The Suburban asked Mayor Katahwa about the campaign. The fight against systemic racism and discrimination is a priority for her administration, she said, adding that “the city will follow through on the 38 recommendations put forward by the Office de consultation publique de Montréal report on systemic racism and discrimination and has hired a commissioner (Bochra Manai) on the issue to ensure the implementation of the recommendations. At the borough level, we plan to work with our local partners, including the local police station to ensure that the city’s anti-racism strategy is respected, taking into consideration the specificities of Côte-des Neiges-Notre Dame Grâce.”

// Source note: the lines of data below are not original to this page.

def bay0 : Bay :=
  { slot := some 0, live := true, bankfmt := [(0, 0x0C), (1, 0x15), (2, 0x04)]
    plane := { bytes := [], sections := [(0, 64), (64, 64), (128, 32), (160, 32), (192, 32)] }
    par := [(0, 0x8000), (32, 0x8001), (64, 0x8002), (96, 0x8003), (128, 0x8004), (160, 0x8005), (192, 0x8006), (224, 0x8007)] }

def job0 : Job := { state := .run, bays := [0], entries := entries }

def part0 : Part := { up := true, desc := [1, 1, 0, 0, 0, 0, 0, 0, 0, 0, 0, 0, 0, 0, 0, 0] }

/-- A stream of bay 0 acts, in a job of one bay. -/
def on (e : Eng) (y : Bay := bay0) : State := { cur := .stream 0 e, bays := [(0, y)], jobs := [(0, job0)], parts := [(0, part0)] }

def onBays (s : State) (l : List (Nat × Bay)) : State := { s with bays := l }

/-- A jointer acts. -/
def onJtr : State := { cur := .jointer 0 0, jointers := [(0, { code := [0, 0, 0, 0] })] }

/-- The V stream acts, with a TYPE. -/
def onV (f : Nat) : State := on .V { bay0 with vshape := BitVec.ofNat 27 f, v := { run := true, pc := 64 } }

/-! ### Chains of checks -/

/-- A check passes, and its answer meets `p`. -/
def sat {ε α : Type} (A : Except ε α) (p : α → Bool) : Bool :=
  match A with
  | .ok v => p v
  | .error _ => false

theorem sat_ok {ε α : Type} {A : Except ε α} {p : α → Bool} (h : sat A p = true) : ∃ v, A = .ok v ∧ p v = true := by
  cases A with
  | error => cases h
  | ok v => exact ⟨v, rfl, h⟩

/-! ### Witnesses: in each statement, operands and a state that meet the hypotheses -/

def add1 : Instr := .add 1 2 3

theorem test_wit_DecodeEncode : add1.wf = true ∧ ∃ w, encode add1 = some w := ⟨rfl, _, rfl⟩

theorem test_wit_StepKeepsMemory : State.reset.memOk ∧ ∃ t, step { State.reset with agenda := [.event (.boot true)] } = .next t := ⟨rfl, _, rfl⟩

theorem test_wit_onScalar : (on .S).onScalar ∧ onJtr.onScalar := ⟨rfl, trivial⟩

theorem test_wit_onVector : (onV 0x04).onVector ∧ onJtr.onVector := ⟨rfl, trivial⟩

/-- s1 holds -2^63 and s2 holds -1. -/
def onDiv : State := on .S { bay0 with s := [(1, 0x8000000000000000), (2, BitVec.allOnes 64), (3, 7)] }

theorem test_wit_ScalarBits : (64 : BitVec 7).toNat ≤ 64 ∧ onDiv.onScalar ∧ onDiv.readS 0 = 0 ∧ onDiv.readS 2 ≠ 0 ∧ (onDiv.readS 1).toInt = -2 ^ 63 ∧ (onDiv.readS 2).toInt = -1 := by
  refine ⟨by decide, rfl, ?_⟩; decide +kernel

/-- Targets at the first byte of the section, at its end, and between words; and those of a jointer with four words. -/
theorem test_wit_BranchesAndJumps_targets : (on .S).targetGood 0 = true ∧ (on .S).targetGood 60 = true ∧ (on .S).targetGood 64 = false ∧
    (on .S).targetGood 2 = false ∧ (on .S).targetGood (-4) = false ∧ onJtr.targetGood 12 = true ∧ onJtr.targetGood 16 = false := by decide +kernel

/-- BEQ of s0 with itself is taken, to word 1 and outside the section; BNE is not; JAL and JALR to good and bad targets. -/
theorem test_wit_BranchesAndJumps : onDiv.readS 0 = onDiv.readS 0 ∧ onDiv.readS 1 ≠ onDiv.readS 2 ∧
    onDiv.targetGood (onDiv.pc.toNat + 4 * (1 : BitVec 15).toInt) = true ∧ onDiv.targetGood (onDiv.pc.toNat + 4 * (0x3FFF : BitVec 15).toInt) = false ∧
    onDiv.targetGood (onDiv.readS 0 + BitVec.ofInt 64 (8 : BitVec 15).toInt).toNat = true ∧ onDiv.targetGood (onDiv.readS 3 + 0).toNat = false := by
  decide +kernel

theorem test_wit_VectorInteger : tInt (onV 0x04).vty = true ∧ tSigned (onV 0x04).vty = true ∧ tInt (onV 0x0A).vty = true := by decide +kernel

theorem test_wit_VectorFloat : isFlt (onV 0x15).vty = true ∧ isFlt (onV 0x13).vty = true := by decide +kernel

theorem test_wit_VectorBits : tAny (onV 0x12).vty = true ∧ tInt (onV 0x02).vty = true := by decide +kernel

theorem test_wit_VectorLanes : tDot (onV 0x04).vty = true ∧ isLg (onV 0x12).vty = true ∧ isFlt (onV 0x15).vty = true ∧ tAny (onV 0x0A).vty = true ∧
    tRand (onV 0x15).vty = true ∧ (onV 0x15).cur = .stream 0 .V := by decide +kernel

theorem test_wit_VectorCompare : tIntFlt (onV 0x02).vty = true ∧ tIntFlt (onV 0x14).vty = true := by decide +kernel

/-- A widening word with an even and an odd vd; conversions that widen, narrow and keep the width. -/
theorem test_wit_VectorWidths : tWiden (onV 0x02).vty = true ∧ (2 : BitVec 6).toNat % 2 = 0 ∧ (3 : BitVec 6).toNat % 2 = 1 ∧
    (let t := (onV 0x0B).vty
     tAny t = true ∧ stepsTo t 0x0D = 2 ∧ stepsTo t 0x0A = -1 ∧ stepsTo t 0x13 = 0 ∧ (4 : BitVec 6).toNat % 2 ^ (stepsTo t 0x0D).natAbs = 0 ∧
     (∀ u ∈ [0x0D, 0x0A, 0x13], tAny u = true) ∧ isInt t = true ∧ isInt 0x0A = true) ∧
    (onV 0x04).vty = 0x04 ∧ stepsTo 0x04 0x15 = 0 ∧ isFlt 0x15 = true ∧ isLg 0x12 = true ∧ (stepsTo 0x04 0x12).natAbs < 3 := by decide +kernel

theorem test_wit_VectorBlock : isFlt (onV 0x15).vty = true ∧ imageFmt (onV 0x15).vty 0x1A = true ∧ imageFmt (onV 0x13).vty 0x18 = true ∧ isLg (onV 0x12).vty = true := by
  decide +kernel

theorem test_wit_VectorAcross : tIntFlt (onV 0x0C).vty = true ∧ tAny (onV 0x0C).vty = true := by decide +kernel

/-- VSHAPE with TYPE 0x15 and RM 4, with a TYPE that is no code, and with RM 5. -/
theorem test_wit_PredicatesAndState : tAny (onV 0x0D).vty = true ∧ isCode ((0x115 : Word).toNat % 64) = true ∧ (0x115 : Word).toNat / 64 % 8 = 4 ∧
    isCode ((0x3F : Word).toNat % 64) = false ∧ (0x155 : Word).toNat / 64 % 8 > 4 ∧ (onV 0x0D).cur = .stream 0 .V := by decide +kernel

/-! Loops: s1 to s3 hold 0, 10 and the stride 3; s4 and s5 hold 10 and the stride 0. Handle 0 names a w32 vector. -/

def onLoop : State := on .S { bay0 with s := [(2, 10), (3, 3), (4, 10)] }

theorem test_wit_LoopsEnterSkipAndEnd_entry : loopCheck 0x02 false 0 3 onLoop = .ok () ∧ loopCheck 0x02 false 0 15 onLoop = .ok () ∧ onLoop.readS (2 + 1) ≠ 0 ∧
    onLoop.readS (4 + 1) = 0 ∧ strideCount (onLoop.readS 1).toInt (onLoop.readS 2).toInt (onLoop.readS (2 + 1)).toInt = 4 ∧
    loopCheck 0x0A true 0 15 (onV 0x0C) = .ok () := by decide +kernel

theorem test_wit_LoopsEnterSkipAndEnd_end :
    let s := on .S { bay0 with pc := 16, lc := [(0, { rem := 2, len := 3, start := 4, active := true }), (1, { rem := 1, len := 2, start := 8, active := true })] }
    innermost s.pc.toNat s.lcs = some (1, { rem := 1, len := 2, start := 8, active := true }) ∧ (1 : BitVec 32) ≠ 0 := by decide +kernel

/-- A body inside the section, a body beyond it, and one that crosses the end of a loop around it; the innermost loop that ends at byte 16 goes on,
the one loop that ends there ends, and none ends there. -/
theorem test_wit_LoopsEnterSkipAndEnd_cases : (let s := onLoop
      (Tab.get {} s.lcs 0).active = false ∧ 0 + 4 + 4 * (3 : BitVec 8).toNat ≤ s.codeRange.1 + s.codeRange.2 ∧ (∀ x ∈ s.lcs, x.2.active = false) ∧
      ¬ 0 + 4 + 4 * (255 : BitVec 8).toNat ≤ s.codeRange.1 + s.codeRange.2) ∧
    (let s := on .S { bay0 with lc := [(0, { rem := 2, len := 3, start := 0, active := true })] }
     (Tab.get {} s.lcs 1).active = false ∧ ∃ x ∈ s.lcs, x.2.active = true ∧ (x.2.start.toNat ≤ s.pc.toNat ∧ s.pc.toNat < x.2.stop) ∧ ¬ 0 + 4 + 4 * 3 ≤ x.2.stop) ∧
    (let s := on .S { bay0 with pc := 16, lc := [(0, { rem := 2, len := 3, start := 4, active := true }), (1, { rem := 1, len := 2, start := 8, active := true })] }
     (Tab.get {} s.lcs 1).stop = endPc s.pc ∧ (Tab.get {} s.lcs 0).stop = endPc s.pc ∧ s.lcs.Pairwise (fun x y => x.1 ≠ y.1)) ∧
    (let s := on .S { bay0 with pc := 16, lc := [(1, { rem := 0, len := 2, start := 8, active := true })] }
     (Tab.get {} s.lcs 1).stop = endPc s.pc ∧ (Tab.get {} s.lcs 1).rem = 0) ∧ (on .S).lcs = [] ∧
    loopCheck 0x02 false 0 3 (on .S) = .ok () ∧ loopCheck 0x0A true 0 3 (onV 0x0C) = .ok () := by decide +kernel

theorem test_wit_LoopsEnterSkipAndEnd_rows : ∃ v x0 l0 x1 l1, rowPtrView 0 0 (on .S) = .ok v ∧ seqPlace 0 v 0 false spAny ((on .S).readS 0).toInt (on .S) = .ok (x0, l0) ∧
    seqPlace 0 v 0 false spAny (((on .S).readS 0).toInt + 1) (on .S) = .ok (x1, l1) := by
  obtain ⟨v, h1, h⟩ := sat_ok (A := rowPtrView 0 0 (on .S)) (p := fun v => sat (seqPlace 0 v 0 false spAny ((on .S).readS 0).toInt (on .S)) fun _ =>
    sat (seqPlace 0 v 0 false spAny (((on .S).readS 0).toInt + 1) (on .S)) fun _ => true) (by decide +kernel)
  obtain ⟨⟨x0, l0⟩, h2, h⟩ := sat_ok h
  obtain ⟨⟨x1, l1⟩, h3, -⟩ := sat_ok h
  exact ⟨v, x0, l0, x1, l1, h1, h2, h3⟩

theorem test_wit_LoopsEnterSkipAndEnd_vrows : ∃ v r0 s1 r1 s2, rowPtrView 0 0 (onV 0x0C) = .ok v ∧
    (onV 0x0C).readIndex ((onV 0x0C).bayCtx 0) v 0 spBay ((onV 0x0C).readK 0).toInt = .ok (r0, s1) ∧
    s1.readIndex (s1.bayCtx 0) v 0 spBay (((onV 0x0C).readK 0).toInt + 1) = .ok (r1, s2) := by
  obtain ⟨v, h1, h⟩ := sat_ok (A := rowPtrView 0 0 (onV 0x0C)) (p := fun v =>
    sat ((onV 0x0C).readIndex ((onV 0x0C).bayCtx 0) v 0 spBay ((onV 0x0C).readK 0).toInt) fun r =>
    sat (r.2.readIndex (r.2.bayCtx 0) v 0 spBay (((onV 0x0C).readK 0).toInt + 1)) fun _ => true) (by decide +kernel)
  obtain ⟨⟨r0, s1⟩, h2, h⟩ := sat_ok h
  obtain ⟨⟨r1, s2⟩, h3, -⟩ := sat_ok h
  exact ⟨v, r0, s1, r1, s2, h1, h2, h3⟩

/-! Scalar memory words: handle 1 names a w64 vector in a slice, handle 3 a w32 vector in SHARED. -/

theorem test_wit_ScalarMemory_load : ∃ v x l, seqView 0 1 (widthOf 3) (on .S) = .ok v ∧ seqPlace 0 v 0 false spAny (elemIndex 0 63 (on .S)) (on .S) = .ok (x, l) := by
  obtain ⟨v, h1, h⟩ := sat_ok (A := seqView 0 1 (widthOf 3) (on .S)) (p := fun v => sat (seqPlace 0 v 0 false spAny (elemIndex 0 63 (on .S)) (on .S)) fun _ => true)
    (by decide +kernel)
  obtain ⟨⟨x, l⟩, h2, -⟩ := sat_ok h
  exact ⟨v, x, l, h1, h2⟩

/-- A store through handle `h` passes its checks, and of its granules `p` holds. -/
def StoreOk (s : State) (h : BitVec 4) (sz : BitVec 2) (p : List Span → Bool) : Prop :=
  ∃ v x l, seqView 0 h (widthOf sz) s = .ok v ∧ seqPlace 0 v 2 true spAny (elemIndex 0 5 s) s = .ok (x, l) ∧
    s.checkConflicts (s.bayCtx 0) v 2 l = .ok () ∧ p l = true

theorem storeOk_of {s : State} {h : BitVec 4} {sz : BitVec 2} {p : List Span → Bool}
    (k : (sat (seqView 0 h (widthOf sz) s) fun v => sat (seqPlace 0 v 2 true spAny (elemIndex 0 5 s) s) fun q =>
      sat (s.checkConflicts (s.bayCtx 0) v 2 q.2) fun _ => p q.2) = true) : StoreOk s h sz p := by
  obtain ⟨v, h1, k⟩ := sat_ok k
  obtain ⟨⟨x, l⟩, h2, k⟩ := sat_ok k
  obtain ⟨u, h3, k⟩ := sat_ok k
  exact ⟨v, x, l, h1, h2, h3, k⟩

theorem test_wit_ScalarMemory_store : StoreOk (on .S) 1 3 (fun l => l.all fun y => y.loc.code != 2) ∧ (bay0.stores.length < 8) ∧
    StoreOk (on .S) 3 2 (fun l => l.any fun y => y.loc.code == 2) := ⟨storeOk_of (by decide +kernel), by decide, storeOk_of (by decide +kernel)⟩

/-- A queued store of one piece, behind another that it need not wait for. -/
def onStore : State := on .S { bay0 with stores := [⟨.bank, 0x8000, 0, [⟨bankAddr 0 0 0, [1, 2, 3, 4]⟩]⟩, ⟨.sill, 0x8001, 0, [⟨sillAddr 0 0, [5, 6]⟩]⟩] }

theorem test_wit_ScalarMemory_completion : ∃ r, (onStore.bay 0).stores[1]? = some r ∧ onStore.storeLocked 0 r = false ∧ (∀ p ∈ (onStore.bay 0).stores.take 1, p.before r = false) ∧
    r.pieces = [⟨sillAddr 0 0, [5, 6]⟩] := ⟨_, rfl, by decide +kernel, by decide, rfl⟩

theorem test_wit_AtomicsReadThenWrite : ∃ v x l, seqView 0 1 64 (on .S) = .ok v ∧ earlySpace v spAmo = .ok () ∧ seqPlace 0 v 2 true spAmo ((on .S).readS 0).toInt (on .S) = .ok (x, l) := by
  obtain ⟨v, h1, k⟩ := sat_ok (A := seqView 0 1 64 (on .S)) (p := fun v => sat (earlySpace v spAmo) fun _ =>
    sat (seqPlace 0 v 2 true spAmo ((on .S).readS 0).toInt (on .S)) fun _ => true) (by decide +kernel)
  obtain ⟨u, h2, k⟩ := sat_ok k
  obtain ⟨⟨x, l⟩, h3, -⟩ := sat_ok k
  exact ⟨v, x, l, h1, h2, h3⟩

/-- The same on a w32 vector in a bank, with WD 0. -/
theorem test_wit_AtomicsReadThenWrite_bank : ∃ v x l, seqView 0 0 32 (on .S) = .ok v ∧ earlySpace v spAmo = .ok () ∧ seqPlace 0 v 2 true spAmo ((on .S).readS 0).toInt (on .S) = .ok (x, l) ∧
    bay0.paired = false ∧ bay0.stores = [] := by
  obtain ⟨v, h1, k⟩ := sat_ok (A := seqView 0 0 32 (on .S)) (p := fun v => sat (earlySpace v spAmo) fun _ =>
    sat (seqPlace 0 v 2 true spAmo ((on .S).readS 0).toInt (on .S)) fun _ => true) (by decide +kernel)
  obtain ⟨u, h2, k⟩ := sat_ok k
  obtain ⟨⟨x, l⟩, h3, -⟩ := sat_ok k
  exact ⟨v, x, l, h1, h2, h3, rfl, rfl⟩

/-- Twins in bays 0 and 8 of the job's two copies: bay 0 with its AMO to a slice not posted, posted, compared, and as the second copy with an answer. -/
def amoPair (f : Bay → Bay) (primary : Bool) : State :=
  { onBays (on .S) [(0, f { bay0 with jobinfo := 0x80 }), (8, { bay0 with jobinfo := 0x80 })] with
    jobs := [(0, { job0 with paired := true, primary := primary, twin := some 1024 }), (1024, { job0 with bays := [8], paired := true })] }

theorem test_wit_AtomicsReadThenWrite_paired : let m := fun (y : Bay) => { y with merge := some [4], mergeDone := true }
    let amo := fun s => sat (seqView 0 1 64 s) fun v => sat (earlySpace v spAmo) fun _ => eSpace v.w != 0 && sat (seqPlace 0 v 2 true spAmo (s.readS 0).toInt s) fun _ => true
    amo (amoPair id true) = true ∧ amo (amoPair m true) = true ∧ amo (amoPair m false) = true ∧ (onStore.bay 0).stores ≠ [] ∧ amo onStore = true ∧
    ((amoPair id true).bay 0).paired = true ∧ ((amoPair id true).bay 0).stores = [] ∧ ((amoPair id true).bay 0).merge = none ∧
    ((amoPair m true).bay 0).mergeDone = true ∧ ((amoPair m true).jobOf 0).primary = true ∧ (amoPair m true).twinBay 0 = some 8 ∧
    ((amoPair m false).jobOf 0).primary = false ∧ ((amoPair m false).bay 0).merged = none ∧
    ((amoPair (fun y => { m y with merged := some 7 }) false).bay 0).merged = some 7 := by decide +kernel

/-- FENCE of SHARED behind a store to a bank; PHASE before it has arrived, and after the phase has completed; a granule pending for job 0. -/
theorem test_wit_PhaseCommitsAndAdvances : (∀ r ∈ (onStore.bay 0).stores, ((if (4 : BitVec 7) = 0 then (0x7F : BitVec 7) else 4).toNat).testBit r.space.code = false) ∧
    ((on .S { bay0 with phased := true }).bay 0).phased = true ∧ (bay0.phased = false ∧ bay0.arrived = false ∧ bay0.stores = []) ∧
    (let s := { on .S { bay0 with arrived := true } with meta_ := [(5, 0x003)], metaJob := [(5, 0)] }
     (s.job 0).bays ≠ [] ∧ (s.job 0).state = .run ∧ (∀ c ∈ (s.job 0).bays, (s.bay c).slot = some 0 ∧ (s.bay c).arrived = true) ∧ (∃ c ∈ (s.job 0).bays, (s.bay c).live = true) ∧ s.swept 0 = true ∧
     (∀ x ∈ s.laths, x.2.slot = some 0 → ∀ u ∈ x.2.updates, u.old = false) ∧ Tab.get 256 s.metaJob 5 = 0) := by decide +kernel
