-- ==== Sys2Proof/Machine/Handlers.lean ====
section
/-! DEFINITION. The shape every instruction of a format shares: the condition gate, the operand roles, the checks of
spec/60_exceptions.md rule R203 in their order, and only then the writes (spec/40_execution_core.md rule R115). Each
meaning is one line over one of these. -/

namespace Sys2Proof.Machine

/-! ### Data processing (R82, R83) -/

/-- Format DP3: `compute` is given x[n] and op2, and the state they were read in. -/
def dp3 (c : Cond) (regs : List Nat) (imm : Option Word) (s : State)
    (write : (d : Nat) → (a b : Word) → State → State) : Out :=
  gated c s fun s =>
    withOperands s (dp3Operands regs imm) fun o =>
      unlessFault (s.regFault (o.d :: o.n :: o.op2.registers)) <|
        .next (write o.d (s.reg o.n) (o.op2.value s) s)

/-- Format CMP2: as DP3 without a destination (R109). -/
def cmp2 (c : Cond) (regs : List Nat) (imm : Option Word) (s : State)
    (write : (a b : Word) → State → State) : Out :=
  gated c s fun s =>
    withOperands s (cmp2Operands regs imm) fun o =>
      unlessFault (s.regFault (o.n :: o.op2.registers)) <|
        .next (write (s.reg o.n) (o.op2.value s) s)

/-- Writes an add or subtract's result, then the flags when the suffix is S (R28, R103). -/
def writeArith (x : Suffix) (d : Nat) (r : ArithResult) (s : State) : State :=
  if x = .s then (s.writeReg d r.value).setArithFlags r else s.writeReg d r.value

/-- Writes a logical result, then the flags when the suffix is S (R28, R107). -/
def writeLogic (x : Suffix) (d : Nat) (r : Word) (s : State) : State :=
  if x = .s then (s.writeReg d r).setLogicFlags r else s.writeReg d r

/-! ### Single and doubleword transfers (R160, R84) -/

/-- A load of one cell; `extend` makes the register's word of the cell's (R161 to R165). -/
def loadCell (c : Cond) (regs : List Nat) (imm : Option Word) (s : State) (extend : Word → Word) : Out :=
  gated c s fun s =>
    withOperands s (lsOperands regs imm) fun o =>
      unlessFault (s.regFault [o.t, o.n]) <|
        let a := effectiveAddress s o.n o.offset
        unlessFault (s.memFault [a]) <|
          .next (s.writeReg o.t (extend (s.cell a)))

/-- A store of one cell; `place` makes the cell's new word of its old one and the register's (R167 to R171). -/
def storeCell (c : Cond) (regs : List Nat) (imm : Option Word) (s : State) (place : (old v : Word) → Word) : Out :=
  gated c s fun s =>
    withOperands s (lsOperands regs imm) fun o =>
      unlessFault (s.regFault [o.t, o.n]) <|
        let a := effectiveAddress s o.n o.offset
        unlessFault (s.memFault [a]) <|
          .next (s.writeCell a (place (s.cell a) (s.reg o.t)))

/-- The pair check, the register checks and the bounds checks of a doubleword transfer, in the order of R203; `body` is
given the operands and the two addresses (R166, R172). -/
def doubleword (c : Cond) (regs : List Nat) (imm : Option Word) (s : State)
    (body : LsdOperands → (a a2 : Word) → State → State) : Out :=
  gated c s fun s =>
    withOperands s (lsdOperands regs imm) fun o =>
      unlessFault (s.pairFault o.t o.t2) <|
        unlessFault (s.regFault [o.t, o.t2, o.n]) <|
          let a := effectiveAddress s o.n o.offset
          unlessFault (s.memFault [a, a + 1#32]) <|
            .next (body o a (a + 1#32) s)

/-! ### Narrow transfers (R44) -/

/-- Bits 7:0, zero-extended (R162). -/
def zeroByte (w : Word) : Word := (w.setWidth 8).setWidth 32

/-- Bits 15:0, zero-extended (R163). -/
def zeroHalf (w : Word) : Word := (w.setWidth 16).setWidth 32

/-- Bits 7:0, sign-extended (R164). -/
def signByte (w : Word) : Word := (w.setWidth 8).signExtend 32

/-- Bits 15:0, sign-extended (R165). -/
def signHalf (w : Word) : Word := (w.setWidth 16).signExtend 32

/-- The cell after a byte store (R168). -/
def placeByte (policy : NarrowStore) (old v : Word) : Word :=
  match policy with
  | .zeroFill => zeroByte v
  | .merge => (old &&& 0xFFFFFF00#32) ||| zeroByte v

/-- The cell after a halfword store (R169). -/
def placeHalf (policy : NarrowStore) (old v : Word) : Word :=
  match policy with
  | .zeroFill => zeroHalf v
  | .merge => (old &&& 0xFFFF0000#32) ||| zeroHalf v

/-! ### Multiple transfers (R174) -/

/-- `ldm_stm(ins, load)` up to its writes; `body` is given the operands and the addresses in transfer order. -/
def multiple (mode : UpdateMode) (c : Cond) (regs : List Nat) (imm : Option Word) (s : State)
    (body : LsmOperands → List Word → State → State) : Out :=
  gated c s fun s =>
    withOperands s (lsmOperands regs imm) fun o =>
      unlessFault (s.regFault (o.n :: o.list)) <|
        let as := blockAddresses mode (s.reg o.n) o.list.length
        unlessFault (s.memFault as) <|
          .next (body o as s)

/-- LDM: every cell is read before the first register is written (R174). -/
def loadMultiple (mode : UpdateMode) (c : Cond) (regs : List Nat) (imm : Option Word) (s : State) : Out :=
  multiple mode c regs imm s fun o as s => s.writeRegs (o.list.zip (as.map s.cell))

/-- STM: every register is read before the first cell is written (R174). -/
def storeMultiple (mode : UpdateMode) (c : Cond) (regs : List Nat) (imm : Option Word) (s : State) : Out :=
  multiple mode c regs imm s fun o as s => s.writeCells (as.zip (o.list.map s.reg))

end Sys2Proof.Machine
end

The petition to the House of Commons is sponsored by NDP MP Matthew Green and endorsed by Liberal MP Greg Fergus and asks the Minister of Public Safety to enact legislation requiring all law enforcement agencies to have established and maintained adequate policies and procedures designed to eliminate racial profiling in order to qualify for funding under any transfer payment program.
“Before they receive federal funding budgets, they must have an action plan in place,” says DeBellefeuille, who doesn’t think the issue of stepping on provincial jurisdiction or selling the idea on a national scale is particularly problematic. “Quebec Public Security Minister Geneviève Guilbault just announced $930,000 to fight it,” he says, “so they accept that it exists, they accept that it’s a problem, they accept that it needs to be addressed, and they’re doing something about it. So it makes no sense why any jurisdiction would object to it. Why would law enforcement agencies refuse to get on board?”
DeBellefeuille cited the Service de police de l’agglomération de Longueuil (SPAL) as having done the hard work, forced to do so actually, after his highly publicized and historic case which led to a 66-page ruling by the Quebec Human Rights Tribunal and launch of the RESO and Immersion programs by the SPAL to combat systemic racism and racial profiling, and collect race-based data on all interventions with people of colour.